-- ==== Sys2Proof/Machine/Ring.lean ====
section
/-! DEFINITION. Machine/Ring.lean: the drive rings: bypass, discovery and delivery bounds, fold and heal, messages, halt frames,
uplink blocks and the frames' bytes (R177 to R224). -/

namespace Sys2Proof.Machine

/-! ## Reading the ring state -/

/-- Ring r. -/
def Dev.ring (d : Dev) (r : Nat) : Ring := getAt emptyRing d.rings r

/-- Ring r changed. -/
def Dev.updRing (d : Dev) (r : Nat) (f : Ring → Ring) : Dev := { d with rings := upd f d.rings r }

/-- RING_ENABLE of ring r. -/
def Dev.ringEnabled (d : Dev) (r : Nat) : Bool := bit (d.obj Obj.RING_ENABLE) r

/-- The bypass of ring r is open. -/
def Dev.ringOpen (d : Dev) (r : Nat) : Bool := !bit (d.obj Obj.BYPASS_STATE) r

/-- The node at a position, 1 to N. -/
def Ring.node (g : Ring) (p : Nat) : Option RingNode := if p = 0 then none else (g.nodes.drop (p - 1)).head?

/-- The positions each port serves: the halves of discovery, the fold plan's, or the
takeover plan's (R178, R209, R512). Nearest first. -/
def Ring.served (g : Ring) (lost : List Nat) : List Nat × List Nat :=
  let n := g.nodes.length
  match g.takeover with
  | some (p, _, _) => ((List.range (n - p)).map (fun i => p + 1 + i), (List.range (p - 1)).map (fun i => p - 1 - i))
  | none =>
  let east := match lost.min? with
    | none => g.split
    | some l => l
  let west := match lost.max? with
    | none => g.split
    | some l => l
  ((List.range east).map (· + 1), ((List.range (n - west)).map (fun i => n - i)))

/-- SAFE_SLOTS of a position. -/
def Dev.safeSlots (d : Dev) (r p : Nat) : Nat := d.obj (Obj.SAFE_SLOTS r (p - 1))

/-- Bytes of a node's downlink block (R186); a standby Thoek hosts no axis and has none. -/
def Dev.downBytes (d : Dev) (r : Nat) (g : Ring) (p : Nat) : Nat :=
  match g.node p with
  | none => 0
  | some n => if n.axes = 0 then 0 else 8 + 16 * n.axes + (if bit (d.safeSlots r p) 0 then 48 else 0)

/-- Bytes of a node's uplink block (R188). -/
def Dev.upBytes (d : Dev) (r : Nat) (g : Ring) (p : Nat) : Nat :=
  match g.node p with
  | none => 0
  | some n => if n.axes = 0 then 0 else 12 + 24 * n.axes + (if bit (d.safeSlots r p) 1 then 48 else 0)

/-- D(h) of a position from a port: east 0, west 1. -/
def Ring.delay (g : Ring) (port p : Nat) : Nat :=
  match g.node p with
  | none => 0
  | some n => if port = 0 then n.dEast else n.dWest

/-! ## Delivery bounds (R25, R193, R196) -/

/-- The scatter bound over positions given nearest first. -/
def Dev.scatter (d : Dev) (r : Nat) (g : Ring) (port : Nat) : List Nat → Nat
  | [] => 0
  | p :: far =>
    max (4 * (36 + ((p :: far).map (d.downBytes r g)).foldl (· + ·) 0) + g.delay port p) (d.scatter r g port far)

/-- A(h) carried along the positions, nearest first; a is A(h − 1) and b the size of that node's block. -/
def Dev.gatherFrom (d : Dev) (r : Nat) (g : Ring) (port : Nat) : List Nat → Nat → Nat → Nat
  | [], a, b => a + 4 * b
  | p :: far, a, b => d.gatherFrom r g port far (max (g.delay port p + 120) (a + 4 * b)) (d.upBytes r g p)

/-- The gather bound of a direction. -/
def Dev.gather (d : Dev) (r : Nat) (g : Ring) (port : Nat) (l : List Nat) : Nat :=
  if l.isEmpty then 0 else d.gatherFrom r g port l 0 0

/-- The one-way delay of a direction: D(H) + 160 ns (R25). -/
def Ring.oneWay (g : Ring) (port : Nat) (l : List Nat) : Nat :=
  match l.getLast? with
  | none => 0
  | some p => g.delay port p + 160

/-- The largest of the four delivery bounds under a split. -/
def Dev.splitBound (d : Dev) (r : Nat) (g : Ring) (s : Nat) : Nat :=
  let h := ({ g with split := s } : Ring).served []
  max (max (d.scatter r g 0 h.1) (d.scatter r g 1 h.2)) (max (d.gather r g 0 h.1) (d.gather r g 1 h.2))

/-- The split that minimises the largest bound among 1 to n, the larger on a tie (R205). -/
def Dev.bestSplit (d : Dev) (r : Nat) (g : Ring) : Nat → Nat
  | 0 => 1
  | 1 => 1
  | n + 1 =>
    let b := d.bestSplit r g n
    if d.splitBound r g (n + 1) ≤ d.splitBound r g b then n + 1 else b

/-- The worst folded path over every break position (R27, R196). -/
def Dev.foldedWorst (d : Dev) (r : Nat) (g : Ring) : Nat :=
  (List.range (g.nodes.length + 1)).foldl (fun m l =>
    let h := g.served [l]
    max m (max (max (g.oneWay 0 h.1) (d.gather r g 0 h.1)) (max (g.oneWay 1 h.2) (d.gather r g 1 h.2)))) 0

/-! ## Bypass (R214 to R216) -/

/-- A bypass closes: the ring is as though the Thoek were absent. A loopback passed holds while the SerDes keep their clock. -/
def Dev.closeBypass (d : Dev) (r : Nat) : Dev :=
  let kept : Bool := (d.ring r).looped && !d.tb.serdesStopped && d.backupAvailable
  if !d.ringOpen r then d.updRing r (fun g => { g with looped := kept })
  else
    let d := d.setObjBit Obj.BYPASS_STATE r true
    let d := d.setObjBit (Obj.RING_STATUS r) 0 false
    let d := d.updRing r (fun g => { emptyRing with msgSeq := g.msgSeq, looped := kept })
    let d := d.emit (.bypass r true)
    d.raise 0x3C (r * 256 + 1)

/-- Every bypass closes. -/
def Dev.closeBypasses (d : Dev) : Dev := (d.closeBypass 0).closeBypass 1

/-- The ring SerDes have their clock and their supplies: PLL-S locked or coasting, VCORE and VSER in range; VCORE is out of range from
cause 0x0004 on (R37, R214) (DEDUCED, log entry 79). -/
def Dev.serdesRun (d : Dev) : Bool :=
  d.cycling && !d.tb.serdesStopped && d.backupAvailable && getAt false d.ctl.supplies 0 && getAt false d.ctl.supplies 1
    && !(d.ctl.holding && d.obj Obj.SAFE_HOLD_CAUSE == 4)

/-- The bypass of a ring opens once nothing of R214 holds and the loopback has passed; in CONFIG the head's discovery starts (R204,
R215). -/
def Dev.openBypass (d : Dev) (r : Nat) : Dev :=
  if d.ringOpen r || !d.ringEnabled r || !d.serdesRun || !(d.ring r).looped then d
  else
    let d := d.setObjBit Obj.BYPASS_STATE r false
    let d := d.updRing r (fun g => { g with phase := if d.state == stConfig && d.isHead then .discovering else .off })
    let d := d.emit (.bypass r false)
    d.raise 0x3C (r * 256)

### What to produce
Your task is to reproduce all the records above exactly as they appear.

### Exercise solution
-- ==== Sys2Proof/Machine/Ring.lean ====
section
/-! DEFINITION. Machine/Ring.lean: the drive rings: bypass, discovery and delivery bounds, fold and heal, messages, halt frames,
uplink blocks and the frames' bytes (R177 to R224). -/

namespace Sys2Proof.Machine

/-! ## Reading the ring state -/

/-- Ring r. -/
def Dev.ring (d : Dev) (r : Nat) : Ring := getAt emptyRing d.rings r

/-- Ring r changed. -/
def Dev.updRing (d : Dev) (r : Nat) (f : Ring → Ring) : Dev := { d with rings := upd f d.rings r }

/-- RING_ENABLE of ring r. -/
def Dev.ringEnabled (d : Dev) (r : Nat) : Bool := bit (d.obj Obj.RING_ENABLE) r

/-- The bypass of ring r is open. -/
def Dev.ringOpen (d : Dev) (r : Nat) : Bool := !bit (d.obj Obj.BYPASS_STATE) r

/-- The node at a position, 1 to N. -/
def Ring.node (g : Ring) (p : Nat) : Option RingNode := if p = 0 then none else (g.nodes.drop (p - 1)).head?

/-- The positions each port serves: the halves of discovery, the fold plan's, or the
takeover plan's (R178, R209, R512). Nearest first. -/
def Ring.served (g : Ring) (lost : List Nat) : List Nat × List Nat :=
  let n := g.nodes.length
  match g.takeover with
  | some (p, _, _) => ((List.range (n - p)).map (fun i => p + 1 + i), (List.range (p - 1)).map (fun i => p - 1 - i))
  | none =>
  let east := match lost.min? with
    | none => g.split
    | some l => l
  let west := match lost.max? with
    | none => g.split
    | some l => l
  ((List.range east).map (· + 1), ((List.range (n - west)).map (fun i => n - i)))

/-- SAFE_SLOTS of a position. -/
def Dev.safeSlots (d : Dev) (r p : Nat) : Nat := d.obj (Obj.SAFE_SLOTS r (p - 1))

/-- Bytes of a node's downlink block (R186); a standby Thoek hosts no axis and has none. -/
def Dev.downBytes (d : Dev) (r : Nat) (g : Ring) (p : Nat) : Nat :=
  match g.node p with
  | none => 0
  | some n => if n.axes = 0 then 0 else 8 + 16 * n.axes + (if bit (d.safeSlots r p) 0 then 48 else 0)

/-- Bytes of a node's uplink block (R188). -/
def Dev.upBytes (d : Dev) (r : Nat) (g : Ring) (p : Nat) : Nat :=
  match g.node p with
  | none => 0
  | some n => if n.axes = 0 then 0 else 12 + 24 * n.axes + (if bit (d.safeSlots r p) 1 then 48 else 0)

/-- D(h) of a position from a port: east 0, west 1. -/
def Ring.delay (g : Ring) (port p : Nat) : Nat :=
  match g.node p with
  | none => 0
  | some n => if port = 0 then n.dEast else n.dWest

/-! ## Delivery bounds (R25, R193, R196) -/

/-- The scatter bound over positions given nearest first. -/
def Dev.scatter (d : Dev) (r : Nat) (g : Ring) (port : Nat) : List Nat → Nat
  | [] => 0
  | p :: far =>
    max (4 * (36 + ((p :: far).map (d.downBytes r g)).foldl (· + ·) 0) + g.delay port p) (d.scatter r g port far)

/-- A(h) carried along the positions, nearest first; a is A(h − 1) and b the size of that node's block. -/
def Dev.gatherFrom (d : Dev) (r : Nat) (g : Ring) (port : Nat) : List Nat → Nat → Nat → Nat
  | [], a, b => a + 4 * b
  | p :: far, a, b => d.gatherFrom r g port far (max (g.delay port p + 120) (a + 4 * b)) (d.upBytes r g p)

/-- The gather bound of a direction. -/
def Dev.gather (d : Dev) (r : Nat) (g : Ring) (port : Nat) (l : List Nat) : Nat :=
  if l.isEmpty then 0 else d.gatherFrom r g port l 0 0

/-- The one-way delay of a direction: D(H) + 160 ns (R25). -/
def Ring.oneWay (g : Ring) (port : Nat) (l : List Nat) : Nat :=
  match l.getLast? with
  | none => 0
  | some p => g.delay port p + 160

/-- The largest of the four delivery bounds under a split. -/
def Dev.splitBound (d : Dev) (r : Nat) (g : Ring) (s : Nat) : Nat :=
  let h := ({ g with split := s } : Ring).served []
  max (max (d.scatter r g 0 h.1) (d.scatter r g 1 h.2)) (max (d.gather r g 0 h.1) (d.gather r g 1 h.2))

/-- The split that minimises the largest bound among 1 to n, the larger on a tie (R205). -/
def Dev.bestSplit (d : Dev) (r : Nat) (g : Ring) : Nat → Nat
  | 0 => 1
  | 1 => 1
  | n + 1 =>
    let b := d.bestSplit r g n
    if d.splitBound r g (n + 1) ≤ d.splitBound r g b then n + 1 else b

/-- The worst folded path over every break position (R27, R196). -/
def Dev.foldedWorst (d : Dev) (r : Nat) (g : Ring) : Nat :=
  (List.range (g.nodes.length + 1)).foldl (fun m l =>
    let h := g.served [l]
    max m (max (max (g.oneWay 0 h.1) (d.gather r g 0 h.1)) (max (g.oneWay 1 h.2) (d.gather r g 1 h.2)))) 0

/-! ## Bypass (R214 to R216) -/

/-- A bypass closes: the ring is as though the Thoek were absent. A loopback passed holds while the SerDes keep their clock. -/
def Dev.closeBypass (d : Dev) (r : Nat) : Dev :=
  let kept : Bool := (d.ring r).looped && !d.tb.serdesStopped && d.backupAvailable
  if !d.ringOpen r then d.updRing r (fun g => { g with looped := kept })
  else
    let d := d.setObjBit Obj.BYPASS_STATE r true
    let d := d.setObjBit (Obj.RING_STATUS r) 0 false
    let d := d.updRing r (fun g => { emptyRing with msgSeq := g.msgSeq, looped := kept })
    let d := d.emit (.bypass r true)
    d.raise 0x3C (r * 256 + 1)

/-- Every bypass closes. -/
def Dev.closeBypasses (d : Dev) : Dev := (d.closeBypass 0).closeBypass 1

/-- The ring SerDes have their clock and their supplies: PLL-S locked or coasting, VCORE and VSER in range; VCORE is out of range from
cause 0x0004 on (R37, R214) (DEDUCED, log entry 79). -/
def Dev.serdesRun (d : Dev) : Bool :=
  d.cycling && !d.tb.serdesStopped && d.backupAvailable && getAt false d.ctl.supplies 0 && getAt false d.ctl.supplies 1
    && !(d.ctl.holding && d.obj Obj.SAFE_HOLD_CAUSE == 4)

/-- The bypass of a ring opens once nothing of R214 holds and the loopback has passed; in CONFIG the head's discovery starts (R204,
R215). -/
def Dev.openBypass (d : Dev) (r : Nat) : Dev :=
  if d.ringOpen r || !d.ringEnabled r || !d.serdesRun || !(d.ring r).looped then d
  else
    let d := d.setObjBit Obj.BYPASS_STATE r false
    let d := d.updRing r (fun g => { g with phase := if d.state == stConfig && d.isHead then .discovering else .off })
    let d := d.emit (.bypass r false)
    d.raise 0x3C (r * 256)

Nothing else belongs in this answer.